\name{lfe-package}
\alias{lfe-package}
\alias{lfe}
\docType{package}
\title{Overview. Linear Group Fixed Effects}
\concept{Method of Alternating Projections}
\concept{Kaczmarz Method}
\concept{Fixed Effect Estimator}
\concept{Within Estimator}
\concept{Multiple Fixed Effects}
\concept{Instrumental Variables}
\concept{Conditional F-statistic}
\concept{Limited Mobility Bias}
\description{
The package uses the Method of Alternating Projections to estimate
linear models with multiple group fixed effects.  A generalization
of the within estimator. It supports IV-estimation with multiple
endogenous variables via 2SLS, with conditional F statistics for
detection of weak instruments. It is
thread-parallelized and intended for large problems.
A method for correcting limited mobility bias is also included.
}

\details{

This package is intended for linear models with multiple group fixed effects,
i.e. with 2 or more factors with a large number of levels.
It performs similar functions as \code{\link[stats]{lm}},
but it uses a special method for projecting out multiple group fixed
effects from the normal equations, hence it is faster. It is a
generalization of the within estimator.  This may be required if
the groups have high cardinality (many levels), resulting in tens
or hundreds of thousands of dummy-variables.  It is also useful if one
only wants to control for the group effects, without actually estimating
them.  The package may optionally compute standard errors for the group
effects by bootstrapping, but this is a very time- and memory-consuming process compared
to finding the point estimates.
If you only have a single huge factor, the package \pkg{plm} is probably
better suited.

As of version 1.6, projecting out interactions between continuous
covariates and factors is supported. I.e. individual slopes, not
only individual intercepts.  As of version 2.0, multiple left hand sides
are supported.

The estimation is done in two steps.  First the other coefficients are
estimated with the function \code{\link{felm}} by centering on all the
group means, followed by an OLS (similar to lm).  Then the group effects
are extracted (if needed) with the function \code{\link{getfe}}.  This
method is described in \cite{Gaure (2013)}, but also appears in \cite{Guimaraes and
Portugal(2010)}, disguised as the Gauss-Seidel algorithm.

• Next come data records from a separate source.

/-- Each error, from a phase other than ERROR; and POS + N = 136, which is no error. -/
theorem test_witness_ErrorsArePrecise :
    (gives (step (at_ .absorb 128#8 (cmd 0x3008#16))) (fun t => t.phase ≠ .error) = true ∧
     gives (step (at_ .absorb 129#8 (cmd 0x3008#16))) (fun t => t.phase = .error) = true) ∧
    gives (step (at_ .absorb 0#8 (cmd 0x3000#16))) (fun t => t.phase = .error && t.errcode = .badArg) = true ∧
    gives (step (at_ .idle 0#8 (cmd 0x4000#16))) (fun t => t.phase = .error && t.errcode = .wrongPhase) = true ∧
    gives (step (at_ .idle 0#8 (cmd 0x9000#16))) (fun t => t.phase = .error && t.errcode = .illegal) = true := by decide

/-- Every premise of FirstErrorInThePriorityIsReported: reserved; wrong phase; bad operand; overrun; none of them, at POS 135. -/
theorem test_witness_FirstErrorInThePriorityIsReported :
    ReservedWord 0x3010#16 ∧ ((at_ .squeeze 0#8).phase ≠ .absorb ∧ decode 0x3009#16 0#64 = .ok (.absorb 9 0#64)) ∧
    ((at_ .absorb 0#8).phase = .absorb ∧ (Instr.absorb 9 0#64).operandLegal = false) ∧
    ((Instr.absorb 5 0#64).operandLegal = true ∧ 136 < (at_ .absorb 132#8).pos.toNat + 5) ∧
    ((at_ .absorb 135#8).pos.toNat + 1 ≤ 136 ∧ (at_ .absorb 135#8).pos.toNat ≤ 135) :=
  ⟨by simp [ReservedWord], by decide, by decide, by decide, by decide⟩

/-- NOP, INIT, CLEAR and other words, one of them ILLEGAL, in the ERROR phase. -/
theorem test_witness_ErrorPhaseIgnoresOtherCommands :
    (Accepts (erred (cmd 0x0000#16)) ⟨0x0000#16, 0#64⟩ [] ∧ Accepts (erred (cmd 0x1000#16)) ⟨0x1000#16, 0#64⟩ [] ∧
     Accepts (erred (cmd 0x2000#16)) ⟨0x2000#16, 0#64⟩ [] ∧ Accepts (erred (cmd 0x3001#16)) ⟨0x3001#16, 0#64⟩ []) ∧
    (erred []).phase = .error ∧ 0x3001#16 ∉ [0x0000#16, 0x1000#16, 0x2000#16] ∧
    0x1001#16 ∉ [0x0000#16, 0x1000#16, 0x2000#16] := ⟨⟨⟨rfl, rfl⟩, ⟨rfl, rfl⟩, ⟨rfl, rfl⟩, ⟨rfl, rfl⟩⟩, by decide⟩

theorem test_witness_OnlyInitClearAndResetLeaveError :
    (erred []).phase = .error ∧ (erred [.reset]).rst = true ∧
    gives (step (erred (cmd 0x1000#16))) (fun t => t.phase ≠ .error) = true ∧
    gives (step (erred (cmd 0x2000#16))) (fun t => t.phase ≠ .error) = true ∧
    gives (step (erred [.reset])) (fun t => t.phase ≠ .error) = true := by decide

theorem test_witness_FirstErrorCodeIsKept :
    gives (step (erred (cmd 0x9000#16))) (fun t => t.phase = .error) = true ∧
    gives (step (erred [.wait])) (fun t => t.phase = .error) = true := by decide

/-- A run from reset in which the host drives a command, as EveryStepKeepsTheInvariants has them. -/
theorem test_witness_RunsFromReset : Runs 1 { State.reset with host := cmd 0x0000#16 } { State.reset with pc := 1 } := rfl

/-- Lane 0, byte 0: another lane, and in the lane itself the first bit after the byte; byte 7 of lane 24: the last bit before it. -/
theorem test_witness_BytesAreLaneBitsLeastSignificantFirst :
    ((1, 0) : Coord × Coord) ≠ (0, 0) ∧ 8 * (0 : Fin 8).val + 8 ≤ 8 ∧ 55 < 8 * (7 : Fin 8).val := by decide

theorem test_witness_SerializationRoundTrips : (List.replicate 200 0x5A#8).length = 200 := List.length_replicate

/-- Messages of 135, 136 and 0 bytes. -/
theorem test_witness_PaddingFillsWholeBlocks :
    (List.replicate 135 0#8).length % 136 = 135 ∧ (List.replicate 136 0#8).length % 136 = 0 ∧ ([] : List Byte).length % 136 = 0 := by
  simp

/-- No chunk at all, and a chunk that ends where the block ends. -/
theorem test_witness_SpongeCommandsComputeSha3 :
    ChunksFit 0 [] ∧ ChunksFit 0 [[0x61#8, 0x62#8, 0x63#8]] ∧ ChunksFit 128 [List.replicate 8 0#8, [1#8]] ∧
    (at_ .squeeze 0#8 (presentAll (hashCommands [[0x61#8]] ++ [.squeeze 0]))).host =
      presentAll (hashCommands [[0x61#8]] ++ [.squeeze 0]) ∧ (at_ .squeeze 0#8).busy = false := by
  simp [ChunksFit, Config.rate, at_, State.reset]

/-- Two states that differ in everything INIT clears, and a run of two steps from the first. -/
theorem test_witness_NothingIsCarriedOverAnInit :
    Accepts (at_ .absorb 7#8 (cmd 0x1000#16)) ⟨0x1000#16, 0#64⟩ [] ∧ Accepts (erred (cmd 0x1000#16)) ⟨0x1000#16, 0#64⟩ [] ∧
    Runs 2 (at_ .absorb 7#8 (cmd 0x1000#16)) { at_ .absorb 0#8 with pc := 1 } := by
  exact ⟨⟨rfl, rfl⟩, ⟨rfl, rfl⟩, rfl⟩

There's also a function \code{\link{demeanlist}} which just does the
centering on an arbitrary matrix, and there's a function
\code{\link{compfactor}} which computes the connected components (which
are used for interpreting the group effects when there are only two
factors; see the Abowd et al references), they are also returned by
\code{\link{getfe}}.

For those who study the correlation between the fixed effects, like in
\cite{Abowd et al.}, there are functions \code{\link{bccorr}} and
\code{\link{fevcov}} for computing limited mobility bias corrected
correlations and variances as documented in \cite{Gaure (2014b)}.

Instrumented variable estimations are supported with 2SLS. Conditional
F statistics for testing reduced rank weak instruments as in \cite{Sanderson
 and Windmeijer (2014)} are available in \code{\link{condfstat}}.

The centering on the means is done with a tolerance which is
set by \code{options(lfe.eps=1e-8)} (the default).  This is a somewhat
conservative tolerance, in many cases I'd guess
\code{1e-6} may be sufficient.  This may speed up the
centering.  In the other direction, setting \code{options(lfe.eps=0)}
will provide maximum accuracy at the cost of computing time and
warnings about convergence failure.

The package is threaded, that is, it may use more than one cpu.  The
number of threads is fetched upon loading the package from the
environment variable \env{LFE_THREADS}, \env{OMP_THREAD_LIMIT}, \env{OMP_NUM_THREADS} or
\env{NUMBER_OF_PROCESSORS} (for Windows), and
stored by \code{options(lfe.threads=n)}.  This option may be changed prior to
calling \code{\link{felm}}, if so desired.  Note that, typically,
\pkg{lfe} is limited by memory-bandwidth, not cpu-speed, thus fast
memory and large cache is more important than clock-frequency. It's
therefore also not always true that running on all available cores is
much better than running on half of them.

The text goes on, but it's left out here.